Nilofer Kaul is concerned with language in literature and, more specifically, with the use of punctuation in the work of Emily Dickinson. In her view, the large number of dashes reflects the author's psychic developments, which she refers to as ‘interiority conjunctions.’ This resonates with the reflection of Edmundo Gómez Mango: ‘Like dreams, poetic writing is another mode of expression: it is a kind of writing that involves image-words, sound visual images that strive to reproduce the original, the infantile lived experience, the sensory and psychic shock that seizes the child...’ (2010), [3] which is akin to dreams. We know the importance Freud ascribed to the literature he relied on when elaborating the theory of the unconscious. The Interpretation of Dreams demonstrates this: instrumental mechanisms in dreamwork, condensation and displacement are also featured among literary devices like metaphor and metonymy. Such references to style resonate with the content of Laurent Danon-Boileau's interview. He shows some appreciation of the quality of speech in sessions. The patient's style of expression grants some insight not so much into contents, but into the state of excitation and the position that patients may hold in relation to their unconscious perspectives. He distinguishes between compulsive language and associative language: the former could be seen as pertaining to action and the latter as affiliated to the register of dreams and poetry. 

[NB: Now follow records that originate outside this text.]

/-- Bytes thrown at their home slices (04 R165): whole granules lose their poison; a granule that cannot be
completed is refused, poisoned, and charged to the issuing wave (14 R423, R424), with its virtual address. -/
def throwBytes (s : State) (c : Cmd) (vas : FMap Nat) (bs : FMap Byte) : State :=
  let bad := badEngineWrites s bs
  let good := bs.filter (fun e => !bad.contains (e.1 / 32))
  let s := writeHomeList (tagWrite s c.cid c.core (good.map (fun e => (e.1, 1)))) (softList s good)
  let whole := (granulesOf good).filter (fun g => (good.filter (fun e => e.1 / 32 == g)).length == 32)
  let s : State :=
    { s with poison := s.poison.filter (fun g => !whole.contains g), latent := s.latent.filter (fun g => !whole.contains g) }
  let s := bad.foldl (fun s g => chargeMemory (poisonGranule s g) c.cid c.iaddr (zget 0 vas g) g 4 (c.ord s) c.wlog c.core c.slot) s
  match bad.head?, issuer s c with
  | some g, some (k, _) => addCause s k ⟨cData, c.iaddr, BitVec.ofNat 64 (zget 0 vas g), 0#32, 0, 0#64⟩
  | _, _ => s

/-- Gathered writes take effect in one event: device and host memory, the share; staging waits in the shadow
for the milepost (04 R164, R165, R169). -/
def applyBatch (s : State) (c : Cmd) (p : Plan) (b : Batch) : State :=
  let s := throwBytes s c b.vas b.dev
  let s := putHost s c.cid b.host
  if b.share.isEmpty then s
  else if p.dstSpace == 1 then modU s (p.dstUnit.getD 0) (fun u => { u with share := putList u.share b.share })
  else if p.dstSpace == 2 then modC s c.core (fun x => { x with mat := { x.mat with turn := putList x.mat.turn b.share } })
  else modC s c.core (fun x => { x with mat := { x.mat with gantry := putList x.mat.gantry b.share } })

/-- What the command itself keeps of a batch. -/
def keepBatch (c : Cmd) (b : Batch) : Cmd :=
  { c with
    doneW := c.doneW + b.count, flags := c.flags ||| BitVec.ofNat 32 b.flags, shadow := c.shadow ++ b.stage, pages := c.pages ++ b.pages,
    vas := b.vas.foldl (fun m e => mset m e.1 e.2) c.vas }

/-- A command refused (09 R328): the rest of the work is dropped. -/
def Cmd.refused (c : Cmd) (code : Nat) : Cmd :=
  { c with err := code, begun := true, shadow := [], pages := [], waitPage := none, ahead := [] }

/-- The same, with its error. -/
def refuse (s : State) (ring : Nat) (c : Cmd) (code : Nat) : State × Cmd := (cmdError s ring c code, c.refused code)

/-- A command that meets an address of no page (04 R142, 02 R91): the fault or error of 08 R288 is raised in its wave as a command's
error is; ECODE in its entry is not stated (log 25). -/
def deniedError (s : State) (c : Cmd) (code va : Nat) : State × Cmd :=
  (raiseIn s c ⟨cMemory, c.addr, BitVec.ofNat 64 va, 0#32, code, 0#64⟩ 0, c.refused (1 + (freeVal s 9320).toNat % 255))

/-- The source of an engine's faults (14 R419): cores have their own numbers. -/
def faultSource (ring : Nat) : Nat := 256 + ring

/-- The free backing with the lowest index: not current, not staging, holding no pinned version (04 R168). -/
def freeBacking (s : State) (r : VRange) : Option Nat :=
  let pins := pinnedBy s r.owner
  (span 0 r.nb).find? fun b => b != r.cur && r.stg != some b && !(lget [] r.held b).any pins.contains

/-- The staging choice of R169 for the ranges whose pages a command writes; the code of 09 R328 that a busy range or another
owner's refuses it with. -/
def chooseStaging (s : State) (c : Cmd) : List Nat → State × Option Nat
  | [] => (s, none)
  | v :: l =>
    match mget s.ranges v with
    | none => (s, some 7)
    | some r =>
      if r.owner != c.cid || r.dead then (s, some 7)
      else if r.stg.isSome then chooseStaging s c l
      else
        match freeBacking s r with
        | none => (s, some 6)
        | some b =>
          let q := chooseStaging { s with ranges := mset s.ranges v { r with stg := some b, copied := [], held := lset r.held b [] } } c l
          if q.2.isSome then (s, q.2) else q

/-- Records to which a command is attached (14 R419). -/
def Cmd.attached (c : Cmd) : List Nat := (c.waitPage.toList ++ c.ahead).map (·.seq)

/-- What a stop does to a command (14 R420, R422, R424, R427). -/
def stopCmd (s : State) (ring : Nat) (c : Cmd) : Stop → State × Cmd
  | .page va reason kind =>
    if c.ahead.any (fun f => f.va == va / 32768 * 32768) then
      (s, { c with waitPage := c.ahead.find? (fun f => f.va == va / 32768 * 32768), ahead := c.ahead.filter (fun f => f.va != va / 32768 * 32768) })
    else
      let r := regFault s c.cid va reason kind (faultSource ring) c.attached
      (r.1, { c with waitPage := some ⟨r.2, va / 32768 * 32768, false⟩ })
  | .viol va pa =>
    match (if c.matrix then issuer s c else none) with
    | some (k, _) => (freezeWave s k c.addr va pa, { c with frozen := true })
    | none =>
      let s := violEntry s c.cid c.addr va pa (c.ord s) c.wlog c.core c.slot
      (modX s c.cid (fun x => { x with consists := mmod x.consists ring (fun q => { q with frozen := true }) }), { c with frozen := true })
  | .code n => refuse s ring c n
  | .poison va g =>
    let s := chargeMemory (poisonGranule s g) c.cid c.iaddr (va / 32 * 32) g 2 (c.ord s) c.wlog c.core c.slot
    refuse s ring c 9
  | .far => (s, c)
  | .denied code va => deniedError s c code va
  | .choose v =>
    let q := chooseStaging s c [v]
    match q.2 with
    | some n => refuse s ring c n
    | none => (q.1, c)

/-- One of the codes that apply; which is open when there are several (log 26). -/
def pickCode (s : State) (l : List Nat) : Nat := lget 0 l ((freeVal s 9300).toNat % max 1 l.length)

/-- Pages of a list of destination pieces, ascending. -/
def pagesOf (l : List Nat) : List Nat := ((l.foldl (fun m a => mset m (a / 32768) ()) ([] : FMap Unit))).map (·.1)

/-- The leaf that serves an address of a command, as far as it translates. -/
def leafOf (s : State) (ring : Nat) (c : Cmd) (write : Bool) (va : Nat) : Option Page :=
  match engineWalk s ring c write va with
  | .ok p => some p
  | _ => none

/-- Versioned ranges that the destination pages of a plan lie in. -/
def rangesOf (s : State) (ring : Nat) (c : Cmd) (pages : List Nat) : List Nat :=
  (pages.filterMap (fun g => (leafOf s ring c true (g * 32768)).bind (fun p => if p.map == 2 then some p.vrn else none))).eraseDups

/-- One page that the tensor walker looks at ahead of a command: `e` is twice its number, and one more for a write. -/
def walkPage (ring : Nat) (r : State × Cmd) (e : Nat) : State × Cmd :=
  let va := e / 2 * 32768
  if r.2.frozen || (r.2.waitPage.toList ++ r.2.ahead).any (fun f => f.va == va) then r
  else
    match engineWalk r.1 ring r.2 (e % 2 == 1) va with
    | .error (.page va reason kind) =>
      let q := regFault r.1 r.2.cid va reason kind (faultSource ring) r.2.attached
      (q.1, { r.2 with ahead := r.2.ahead ++ [⟨q.2, va, false⟩] })
    | .error (.viol va pa) => stopCmd r.1 ring r.2 (.viol va pa)
    | _ => r

/-- The tensor walker walks ahead of a command through the pages of the work that is left, in ascending order: the lowest and 256
more (14 R414). -/
def walkAhead (s : State) (ring : Nat) (c : Cmd) (dst src : List Nat) : State × Cmd :=
  let all := dst.map (fun a => 2 * (a / 32768) + 1) ++ src.map (fun a => 2 * (a / 32768))
  let keys := (all.foldl (fun m k => mset m k ()) ([] : FMap Unit)).map (·.1)
  let pages := (keys.map (· / 2)).eraseDups.take 257
  (keys.filter (fun k => pages.contains (k / 2))).foldl (walkPage ring) (s, c)

/-- Addresses of global memory that a list of pieces writes and reads. -/
def Plan.dsts (p : Plan) (ws : List Work) : List Nat := if p.dstSpace == 0 then ws.flatMap (fun w => [w.dst.addr, w.dst.addr + w.dst.nb - 1]) else []
def Plan.srcs (p : Plan) (ws : List Work) : List Nat :=
  if p.srcSpace != 0 then []
  else ws.flatMap fun w => match w.src with
    | .from_ b => [b.addr, b.addr + b.nb - 1]
    | _ => []

/-- The first address of a list that is of no page, with its code (04 R142, 02 R91). -/
def firstDenied (s : State) (c : Cmd) (l : List Nat) : Option (Nat × Nat) :=
  l.findSome? (fun a => (deniedCode s c.cid a).map (fun code => (code, a)))

/-- A command that passed its own checks: its addresses are of pages (04 R142, 02 R91), it takes its staging backings (04 R169),
and its pages are walked ahead (14 R414). -/
def startWork (s : State) (ring : Nat) (c : Cmd) (p : Plan) : State × Cmd :=
  let dst := p.dsts p.works
  let src := p.srcs p.works
  match firstDenied s c (dst ++ src) with
  | some (code, va) => deniedError s c code va
  | none =>
    let q := chooseStaging s c (rangesOf s ring c (pagesOf dst))
    match q.2 with
    | some n => refuse s ring c n
    | none => walkAhead q.1 ring { c with begun := true } dst src

/-- A record of `n` bytes at an address, as an engine reads it (09 R319). -/
def readRecord (s : State) (ring : Nat) (c : Cmd) (va n : Nat) : Except Stop Nat :=
  if va % n != 0 then .error (.code 1)
  else
    match readGlobal s ring c va n with
    | .error e => .error e
    | .ok l => .ok (lget 0 l 0)

/-- A tensor record that a command may use: completed, and passing R322 again; the unit that it names. A footprint beyond the share is a failed
check of R322, code 0x01, though 09 R328 lists it under 0x08 too (log 88). -/
def goodRecord (s : State) (c : Cmd) (r : TRec) : Nat :=
  let u := shareUnit s c r
  if !r.valid || r.err != 0 || r.check (some (2 ^ 64)) != 0 then 1
  else if r.space == 1 && u.isNone then 8
  else if r.check (shareSize s u) != 0 then 1
  else 0

/-- The arrival word that a share destination names lies in the share (09 R319, R328). -/
def arrivalOk (s : State) (c : Cmd) (r : TRec) : Bool :=
  r.space != 1 || ((shareSize s (shareUnit s c r)).map (fun n => decide (16 * r.aoff + 16 ≤ n))).getD false

/-- Storage classes of the pages that translate. -/
def classesOf (s : State) (ring : Nat) (c : Cmd) (write : Bool) (pages : List Nat) : List Nat :=
  pages.filterMap (fun g => (leafOf s ring c write (g * 32768)).map (pageClass s))

/-- Global source addresses of pieces. -/
def sourceAddrs (l : List Work) : List Nat := l.filterMap fun w => match w.src with
  | .from_ b => some b.addr
  | _ => none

We can let this final note on dreams and poetry guide our reading of the essays featured in this issue. 

Chantal Duchêne-González

[1] J.-B. Pontalis, (1988), ‘Encore un métier impossible’ (Yet another impossible profession), Perdre de vue (Losing sight) Paris, Gallimard, coll. Folio, (2002), p. 261.
[2] S. Freud, 1921. Group Psychology and the Analysis of the Ego. SE XVIII: 65-144.
[3] E. Gómez-Mango, ‘L’infantile en langues’ (The infantile in languages), Langues et courants sexuels, APF Annuals (Paris: 2010, PUF).